• **To do**:
In exact form, please repeat the records from their opening line down to the line with "s.wrs [] = s := rfl", including that line.
--- Given data Enclosed Below ---
-- ==== Sys2Proof/Laws/State.lean ====
section
/-! SUPPORT. What the updates of the state do, field by field: a register field read after a write, at the same field and at
another, and every other part of the state, which stays. -/

namespace Sys2Proof.Machine

/-! ### One register field -/

/-- A field reads what was written to it, cut to its width. -/
@[simp] theorem State.rd_wr_same (s : State) (f : Fld) (v : Nat) : (s.wr f v).rd f = v % 2 ^ f.w := by
  simp only [State.rd, State.wr, Sparse.get_set_same]
  rw [Nat.xor_assoc, Nat.xor_self, Nat.xor_zero, Nat.mod_mod]

/-- A field reads as before after a write to another. -/
theorem State.rd_wr_ne (s : State) {f g : Fld} (v : Nat) (h : g.key ≠ f.key) : (s.wr f v).rd g = s.rd g := by
  simp only [State.rd, State.wr]
  rw [Sparse.get_set_ne _ _ h]

/-- The shadow of an rwc field reads what was written to it. -/
@[simp] theorem State.rdShadow_wrShadow_same (s : State) (f : Fld) (v : Nat) : (s.wrShadow f v).rdShadow f = v % 2 ^ f.w := by
  simp only [State.rdShadow, State.wrShadow, Sparse.get_set_same]
  rw [Nat.xor_assoc, Nat.xor_self, Nat.xor_zero, Nat.mod_mod]

/-- The shadow of an rwc field reads as before after a write to another. -/
theorem State.rdShadow_wrShadow_ne (s : State) {f g : Fld} (v : Nat) (h : g.key ≠ f.key) :
    (s.wrShadow f v).rdShadow g = s.rdShadow g := by
  simp only [State.rdShadow, State.wrShadow]
  rw [Sparse.get_set_ne _ _ h]

/-- A field reads the same in two states with one register file. -/
theorem State.rd_congr {s t : State} (h : t.regs = s.regs) (f : Fld) : t.rd f = s.rd f := by
  simp only [State.rd, h]

/-- The present value of a field is below 2 to its width. -/
theorem State.rd_lt (s : State) (f : Fld) : s.rd f < 2 ^ f.w := Nat.mod_lt _ (Nat.two_pow_pos _)

@[simp] theorem State.wrs_nil (s : State) : s.wrs [] = s := rfl
@[simp] theorem State.wrs_cons (s : State) (f : Fld) (v : Nat) (l : List (Fld × Nat)) : s.wrs ((f, v) :: l) = (s.wr f v).wrs l := rfl

/-! ### A loop -/

@[simp] theorem forAll_nil {α : Type} (f : α → State → State) (s : State) : forAll [] f s = s := rfl
@[simp] theorem forAll_cons {α : Type} (a : α) (l : List α) (f : α → State → State) (s : State) :
    forAll (a :: l) f s = forAll l f (f a s) := rfl

/-! ### Every other part -/

/-! `State.wr` changes `regs` alone. -/

@[simp] theorem State.wr_shadow (s : State) (f : Fld) (v : Nat) : (s.wr f v).shadow = s.shadow := rfl
@[simp] theorem State.wr_samp (s : State) (f : Fld) (v : Nat) : (s.wr f v).samp = s.samp := rfl
@[simp] theorem State.wr_capt (s : State) (f : Fld) (v : Nat) : (s.wr f v).capt = s.capt := rfl
@[simp] theorem State.wr_latch (s : State) (f : Fld) (v : Nat) : (s.wr f v).latch = s.latch := rfl
@[simp] theorem State.wr_cellar (s : State) (f : Fld) (v : Nat) : (s.wr f v).cellar = s.cellar := rfl
@[simp] theorem State.wr_tb (s : State) (f : Fld) (v : Nat) : (s.wr f v).tb = s.tb := rfl
@[simp] theorem State.wr_glb (s : State) (f : Fld) (v : Nat) : (s.wr f v).glb = s.glb := rfl
@[simp] theorem State.wr_fc (s : State) (f : Fld) (v : Nat) : (s.wr f v).fc = s.fc := rfl
@[simp] theorem State.wr_hst (s : State) (f : Fld) (v : Nat) : (s.wr f v).hst = s.hst := rfl
@[simp] theorem State.wr_cl (s : State) (f : Fld) (v : Nat) : (s.wr f v).cl = s.cl := rfl
@[simp] theorem State.wr_sch (s : State) (f : Fld) (v : Nat) : (s.wr f v).sch = s.sch := rfl
@[simp] theorem State.wr_be (s : State) (f : Fld) (v : Nat) : (s.wr f v).be = s.be := rfl
@[simp] theorem State.wr_ref (s : State) (f : Fld) (v : Nat) : (s.wr f v).ref = s.ref := rfl
@[simp] theorem State.wr_tly (s : State) (f : Fld) (v : Nat) : (s.wr f v).tly = s.tly := rfl
@[simp] theorem State.wr_cg (s : State) (f : Fld) (v : Nat) : (s.wr f v).cg = s.cg := rfl
@[simp] theorem State.wr_net (s : State) (f : Fld) (v : Nat) : (s.wr f v).net = s.net := rfl
@[simp] theorem State.wr_wb (s : State) (f : Fld) (v : Nat) : (s.wr f v).wb = s.wb := rfl
@[simp] theorem State.wr_lmu (s : State) (f : Fld) (v : Nat) : (s.wr f v).lmu = s.lmu := rfl
@[simp] theorem State.wr_sbu (s : State) (f : Fld) (v : Nat) : (s.wr f v).sbu = s.sbu := rfl
@[simp] theorem State.wr_twn (s : State) (f : Fld) (v : Nat) : (s.wr f v).twn = s.twn := rfl
@[simp] theorem State.wr_rcp (s : State) (f : Fld) (v : Nat) : (s.wr f v).rcp = s.rcp := rfl
@[simp] theorem State.wr_clk (s : State) (f : Fld) (v : Nat) : (s.wr f v).clk = s.clk := rfl
@[simp] theorem State.wr_freeN (s : State) (f : Fld) (v : Nat) : (s.wr f v).freeN = s.freeN := rfl
@[simp] theorem State.wr_out (s : State) (f : Fld) (v : Nat) : (s.wr f v).out = s.out := rfl
@[simp] theorem State.wr_pending (s : State) (f : Fld) (v : Nat) : (s.wr f v).pending = s.pending := rfl
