theorem raise_within (fs : Nat) (s : State) : Within 9455521 s (raise fs s) := by
  delta raise
  refine Within.ite ?_ ?_
  · exact Within.refl _ _
  · refine Within.ite ?_ ?_
    · refine Within.step ?_ (readyJudge_within ..) rfl
      exact Within.mono (raiseSlot_within ..) rfl
    · refine Within.ite ?_ ?_
      · exact Within.refl _ _
      · lift_lets
        intro n0 y1
        have h2 : Within 9455521 s y1 := by
          subst y1
          refine Within.fc ?_ _ rfl
          exact Within.refl _ _
        clear_value y1
        refine Within.step ?_ (readyJudge_within ..) rfl
        refine Within.step ?_ (raiseSlot_within ..) rfl
        refine Within.step ?_ (liveUpdate_within ..) rfl
        assumption

theorem unraise_within (fs : Nat) (s : State) : Within 8406945 s (unraise fs s) := by
  delta unraise
  refine Within.ite ?_ ?_
  · lift_lets
    intro n0
    refine Within.step ?_ (liveUpdate_within ..) rfl
    refine Within.fc ?_ _ rfl
    exact Within.refl _ _
  · exact Within.refl _ _

theorem raiseEach_within (fs : Nat) (s : State) : Within 9455521 s (raiseEach fs s) := by
  delta raiseEach
  refine Within.ite ?_ ?_
  · refine Within.step ?_ (readyJudge_within ..) rfl
    exact Within.mono (raiseSlot_within ..) rfl
  · exact Within.mono (raise_within ..) rfl

theorem raiseInCycle_within (fs : Nat) (s : State) : Within 9455521 s (raiseInCycle fs s) := by
  delta raiseInCycle
  lift_lets
  intro n0
  refine Within.step ?_ (raise_within ..) rfl
  refine Within.fc ?_ _ rfl
  exact Within.refl _ _

theorem clearInCycle_within (l : List Nat) (s : State) : Within 8406945 s (clearInCycle l s) := by
  delta clearInCycle
  lift_lets
  intro n0 y1
  have h2 : Within 8406945 s y1 := by
    subst y1
    refine Within.forAll ?_ fun a3 y4 h5 => ?_
    · exact Within.refl _ _
    · refine Within.step ?_ (unraise_within ..) rfl
      assumption
  clear_value y1
  intro n6
  refine Within.fc ?_ _ rfl
  assumption

theorem condition_within (fs : Nat) (on : Bool) (s : State) : Within 9455521 s (condition fs on s) := by
  delta condition
  refine Within.ite ?_ ?_
  · exact Within.mono (raise_within ..) rfl
  · exact Within.mono (unraise_within ..) rfl

theorem violation_within (m : Master) (addr kind : Nat) (write : Bool) (s : State) : Within 9455521 s (violation m addr kind write s) := by
  delta violation
  lift_lets
  intro n0 n1 y2
  have h3 : Within 9455521 s y2 := by
    subst y2
    exact Within.mono (State.wrs_within ..) rfl
  clear_value y2
  intro y4
  have h5 : Within 9455521 s y4 := by
    subst y4
    refine Within.step ?_ (State.wr64_within ..) rfl
    assumption
  clear_value y4
  intro y6
  have h7 : Within 9455521 s y6 := by
    subst y6
    refine Within.ite ?_ ?_
    · exact Within.refl _ _
    · refine Within.step ?_ (State.inc_within ..) rfl
      refine Within.step ?_ (State.putBit_within ..) rfl
      assumption
  clear_value y6
  refine Within.step ?_ (State.event_within ..) rfl
  refine Within.step ?_ (raise_within ..) rfl
  assumption

theorem gateAccess_within (u : Nat) (s : State) : Within 1 s (gateAccess u s) := by
  delta gateAccess
  exact Within.mono (State.wrs_within ..) rfl

theorem gate_step  {m : Master} {v : View} {addr : Nat} {k : State → State} {s : State} {fm : Nat} {z : State} (hh : Within fm z s) (hk : ∀ (y : State), Within fm z y → Within fm z (k y)) (hm : 9455521 ||| fm = fm) :
    Within fm z (gate m v addr k s) := by
  delta gate
  refine Within.ite ?_ ?_
  · assumption
  · refine Within.ite ?_ ?_
    · assumption
    · split
      · refine Within.step ?_ (gateAccess_within ..) (Within.sub rfl hm)
        assumption
      · refine Within.ite ?_ ?_
        · refine Within.step ?_ (violation_within ..) (Within.sub rfl hm)
          assumption
        · refine hk _ ?_
          assumption

end Sys2Proof.Machine
end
--- End of Enclosed Given data ---
• **Result**:
-- ==== Sys2Proof/Laws/State.lean ====
section
/-! SUPPORT. What the updates of the state do, field by field: a register field read after a write, at the same field and at
another, and every other part of the state, which stays. -/

namespace Sys2Proof.Machine

/-! ### One register field -/

/-- A field reads what was written to it, cut to its width. -/
@[simp] theorem State.rd_wr_same (s : State) (f : Fld) (v : Nat) : (s.wr f v).rd f = v % 2 ^ f.w := by
  simp only [State.rd, State.wr, Sparse.get_set_same]
  rw [Nat.xor_assoc, Nat.xor_self, Nat.xor_zero, Nat.mod_mod]

/-- A field reads as before after a write to another. -/
theorem State.rd_wr_ne (s : State) {f g : Fld} (v : Nat) (h : g.key ≠ f.key) : (s.wr f v).rd g = s.rd g := by
  simp only [State.rd, State.wr]
  rw [Sparse.get_set_ne _ _ h]

/-- The shadow of an rwc field reads what was written to it. -/
@[simp] theorem State.rdShadow_wrShadow_same (s : State) (f : Fld) (v : Nat) : (s.wrShadow f v).rdShadow f = v % 2 ^ f.w := by
  simp only [State.rdShadow, State.wrShadow, Sparse.get_set_same]
  rw [Nat.xor_assoc, Nat.xor_self, Nat.xor_zero, Nat.mod_mod]

/-- The shadow of an rwc field reads as before after a write to another. -/
theorem State.rdShadow_wrShadow_ne (s : State) {f g : Fld} (v : Nat) (h : g.key ≠ f.key) :
    (s.wrShadow f v).rdShadow g = s.rdShadow g := by
  simp only [State.rdShadow, State.wrShadow]
  rw [Sparse.get_set_ne _ _ h]

/-- A field reads the same in two states with one register file. -/
theorem State.rd_congr {s t : State} (h : t.regs = s.regs) (f : Fld) : t.rd f = s.rd f := by
  simp only [State.rd, h]

/-- The present value of a field is below 2 to its width. -/
theorem State.rd_lt (s : State) (f : Fld) : s.rd f < 2 ^ f.w := Nat.mod_lt _ (Nat.two_pow_pos _)

@[simp] theorem State.wrs_nil (s : State) : s.wrs [] = s := rfl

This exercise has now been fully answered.